Part One (Just Another Species of Big Mammal) focuses on the evolutions of primates and the split between apes and monkeys and the further splits down the line between gorillas, chimpanzees, and finally homo habilus, homo erectus, and homo sapiens. This is the strongest part of the book, discussing the incredibly similar genome between chimpanzees and humans, which share 98% of their DNA. It posits that the development of language triggered the Great Leap Forward that gave homo sapiens the edge against the larger, stronger Neanderthals in the struggle for survival, especially in their ability to collaborate in hunting and communicate complex plans and concepts.

Part Two (An Animal With a Strange Life Cycle) discusses the sexual behavior of humans from an evolutionary perspective. It dives into the previously taboo subject of the potential evolutionary rationale for adultery, as a means for males to spread their genes as far as possibly, while on the flip side women (mothers) seek a stable mate to provide sustenance for themselves and their children in a monogamous relationship, and the inevitable friction this causes in modern couples. It also discusses the seeming evolutionary disadvantages of humans vs other animals: female menopause, having only 1-2 babies at a time and only after reaching the teenage years, and living beyond a reproductive age. The answers are thought-provoking and well extrapolated.

Part Three (Uniquely Human) discusses the development of human language; the animal origins of art and its function in modern humans; the mixed blessings of adopting a sedentary, agrarian lifestyle rather than being roving hunter-gatherers; why human beings exhibit the seemingly self-destructive behavior of smoking, drinking alcohol, and taking drugs; and how likely we are to be alone in the universe. The section on the agriculture vs hunter-gathering is fascinating and gets much more detailed treatment in Guns, Germs & Steel.

Part Four (World Conquerors) is one of the most interesting sections, detailing the influence of environmental factors in the different rates of technological development among different cultures on different continents, which was the centerpiece of Guns, Germs & Steel. Here he discusses how the domestication of native edible grains and animals such as horses, pigs, cows, and sheep provided the nutrition and energy for Eurasian peoples to conquer and dominate other societies that lacked advanced weapons like guns and cannons, lacked horses to form cavalry, which afforded a massive advantage in warfare, and also the proximity to domesticated animals also exposed Eurasians to myriad animal diseases that then allowed them to develop immunities that New World people lacked, leading to disastrous epidemics after contact. This section also details the spread and dominance of Indo-European languages over other languages, which reflected the population movements over the past few millennia.

It also contains one of the most disturbing chapters in modern human history, the systematic extermination of the aboriginal blacks of Tasmania by Australian white settlers, and the various religious and cultural superiority beliefs that allowed them to justify genocide. The actual excuses provided for hunting down and killing natives that were viewed as barely human is pretty stomach-turning from a modern perspective, but is detailed without holding back. He then expands on the long and repeated ethnic genocides in human history during the 1492-1900 and 1900-1950 periods. I think this should be required study for high school or university students to remind us all the atrocities humans are capable of, and why we need to curb our worst instincts to demonize and dehumanize “others”.
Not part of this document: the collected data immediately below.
-- ==== Sys2Proof/Machine/System.lean ====
section
/-! DEFINITION. The link and the channels (chapter 1, R35 to R43), the device's faults (R373, R374, R479, R480, R485), reset (R483,
R484), secure boot and BOOT (R487 to R493), lifecycle and debug (R491, R496). -/

namespace Sys2Proof.Machine

/-! ### FATAL (R36, R467, R480, R486) -/

/-- The recorder at the entry into FATAL: it freezes at once, and what has not reached the ring stays in the FIFO for the dump. -/
def Dev.fatalRecorder (d : Dev) : Dev := if d.flag R.REC_STAT F.REC_STAT_RUN then d.frozenNow else d

/-- The words of the dump header that are taken at the entry (R469): CAUSE, STATE, GTC (two words), WSEQ, OLD, TRIG_SEQ, FLAGS. -/
def Dev.fatalHead (d : Dev) (src : Nat) (state : Word) (ran : Bool) : List Word :=
  [wordN src, state, wordN d.gtc, wordN (d.gtc / 2 ^ 32), d.reg R.REC_WSEQ, d.reg R.REC_OLD, d.reg R.REC_TRIG_SEQ,
    wordN (b2n ran + 2 * b2n (d.flag R.REC_TRIG_INFO F.REC_TRIG_INFO_VALID))]

/-- A replay that runs at the entry into FATAL runs no further. -/
def Dev.fatalReplay (d : Dev) : Dev :=
  if d.replaying then { d.putB R.RPL_STAT F.RPL_STAT_RUN false with rpl := {} } else d

/-- Of fatal causes in one tick the lowest source is the first one (R53, R469). -/
def Dev.fatalFirst (d : Dev) : Dev :=
  let c := d.get R.SYS_STATE F.SYS_STATE_CAUSE
  let d := d.put R.DMP_STAT F.DMP_STAT_CAUSE c
  { d with sys := { d.sys with head := [wordN c, d.reg R.SYS_STATE] ++ d.sys.head.drop 2 } }

/-- A further fatal cause in FATAL (R53, R467): raised, counted while the dump runs. -/
def Dev.fatalAgain (d : Dev) (page src : Nat) : Dev :=
  let d := d.raise page src
  let d := if d.trans.at1 = d.now + 1 then (d.setState DS.FATAL src true).fatalFirst else d
  if d.sys.dump = 1 ∨ d.sys.dump = 2 then d.bump R.DMP_STAT F.DMP_STAT_NCAUSE else d

/-- A fatal cause (R480): raised; it takes the device to FATAL, where every output is released, the bypass switches close and the
dump begins; in FATAL it is counted while the dump runs (R467). -/
def Dev.enterFatal (d : Dev) (page src : Nat) : Dev :=
  if d.devState = DS.RESET then d
  else if d.devState = DS.FATAL then d.fatalAgain page src
  else
    let ran := d.flag R.REC_STAT F.REC_STAT_RUN
    let d := (d.raise page src).fatalReplay
    let d := (d.goSafe DS.FATAL src true).putB R.SAFE_HOLD_INFO F.SAFE_HOLD_INFO_HOLD false
    let d := (d.dropAllP.dropAllM.releaseAll).ringClose
    let head := d.fatalHead src (d.reg R.SYS_STATE) ran
    let d := d.fatalRecorder
    let d := (d.put R.DMP_STAT F.DMP_STAT_CAUSE src).put R.DMP_STAT F.DMP_STAT_NCAUSE 1
    { d with sys := { d.sys with dump := 1, head := head } }

/-- A link failure (R36): the link has failed once for all. -/
def Dev.linkFail (d : Dev) : Dev :=
  if d.sys.linkDead then d
  else
    let d : Dev := { d with sys := { d.sys with linkDead := true } }
    (d.putB R.SYS_STATE F.SYS_STATE_LINK_OK false).enterFatal Pg.SYS Ev.LINK_FAIL

/-- A dropped data-lane frame (R35): its results are lost, its command and setting words wait for the next slot. -/
def Dev.dropFrame (d : Dev) : Dev :=
  { d.dropSamples with sys := { d.sys with drops := d.sys.drops + 1, cut := (d.gtc / 2 :: d.sys.cut).take 3 } }

/-- LINK_FRAME_RX (R35, R36): a frame that cannot be corrected is dropped with its results; the third in a row is a failure. After
a failure the link stays down. -/
def Dev.linkFrame (d : Dev) (err : EccErr) : Dev :=
  if d.sys.linkDead then d
  else match err with
    | .uncorrectable =>
      let d := d.dropFrame.raise Pg.SYS Ev.LINK_ERR
      if 3 ≤ d.sys.drops then d.linkFail else d
    | _ => ({ d with sys := { d.sys with drops := 0 } } : Dev).putB R.SYS_STATE F.SYS_STATE_LINK_OK true

/-! ### Pins at rest (R486) -/

/-- The rows of R486's table. -/
inductive PinRow where
  | traction
  | enables
  | auxiliary
  | safetyOut
  | emulation
  | excitation
  | sdClock
  | position
  | bypass
  | eventOut
  | canTx
  | spiMiso
  deriving DecidableEq, Repr

/-- What a pin shows while its block does not drive it: the words of R486's table. -/
inductive PinRest where
  | weakDown
  | clamp
  | floating
  | input
  | closed
  | low
  | sinkOn
  | pulledDown
  | midSupply
  | recessive
  deriving DecidableEq, Repr

/-- The column "unpowered". -/
def restUnpowered : PinRow → PinRest
  | .traction | .enables | .safetyOut | .sdClock | .eventOut => .weakDown
  | .auxiliary => .clamp
  | .emulation | .excitation | .canTx | .spiMiso => .floating
  | .position => .input
  | .bypass => .closed

/-- The column of RESET with VDDIO valid. -/
def restReset : PinRow → PinRest
  | .traction | .enables | .safetyOut | .sdClock | .eventOut => .low
  | .auxiliary => .sinkOn
  | .emulation | .excitation | .spiMiso => .floating
  | .position => .input
  | .bypass => .closed
  | .canTx => .recessive

/-- The column of BOOT; none: the pin follows its block. -/
def restBoot : PinRow → Option PinRest
  | .excitation => some .midSupply
  | .spiMiso => none
  | p => some (restReset p)

/-- The column of FATAL; none: the pin follows its block. -/
def restFatal : PinRow → Option PinRest
  | .traction | .emulation => some .floating
  | .auxiliary => some .pulledDown
  | .enables | .safetyOut => some .low
  | p => restBoot p

/-- VDDIO above 2.9 V or not (R499), with VDDIO_OK (R479). -/
def Dev.putVddio (d : Dev) (ok : Bool) : Dev :=
  ({ d with sys := { d.sys with vddioLow := !ok } } : Dev).putB R.PWR_STAT F.PWR_STAT_VDDIO_OK ok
Part Five (Reversing Our Progress Overnight) is another sobering chapter that is a precursor to his book Collapse. Diamond details in lucid and unblinking details the numerous waves of extinctions that have happened on the Earth over many eras including the dinosaurs, and then the waves of extinctions directly caused by the explosion in global human population and our destruction of animal habitats and spread across the planet. It also talks about our ability to destroy ourselves overnight via nuclear holocaust, and how on our present path we are likely to exhaust our resources and multiply till the point of ecological collapse. It’s pretty disturbing reading, but very convincing as well. Again, if all students could read this book, they would have a greater sense of urgency that we need to change the path of human civilization if we want to avoid disaster and collapse.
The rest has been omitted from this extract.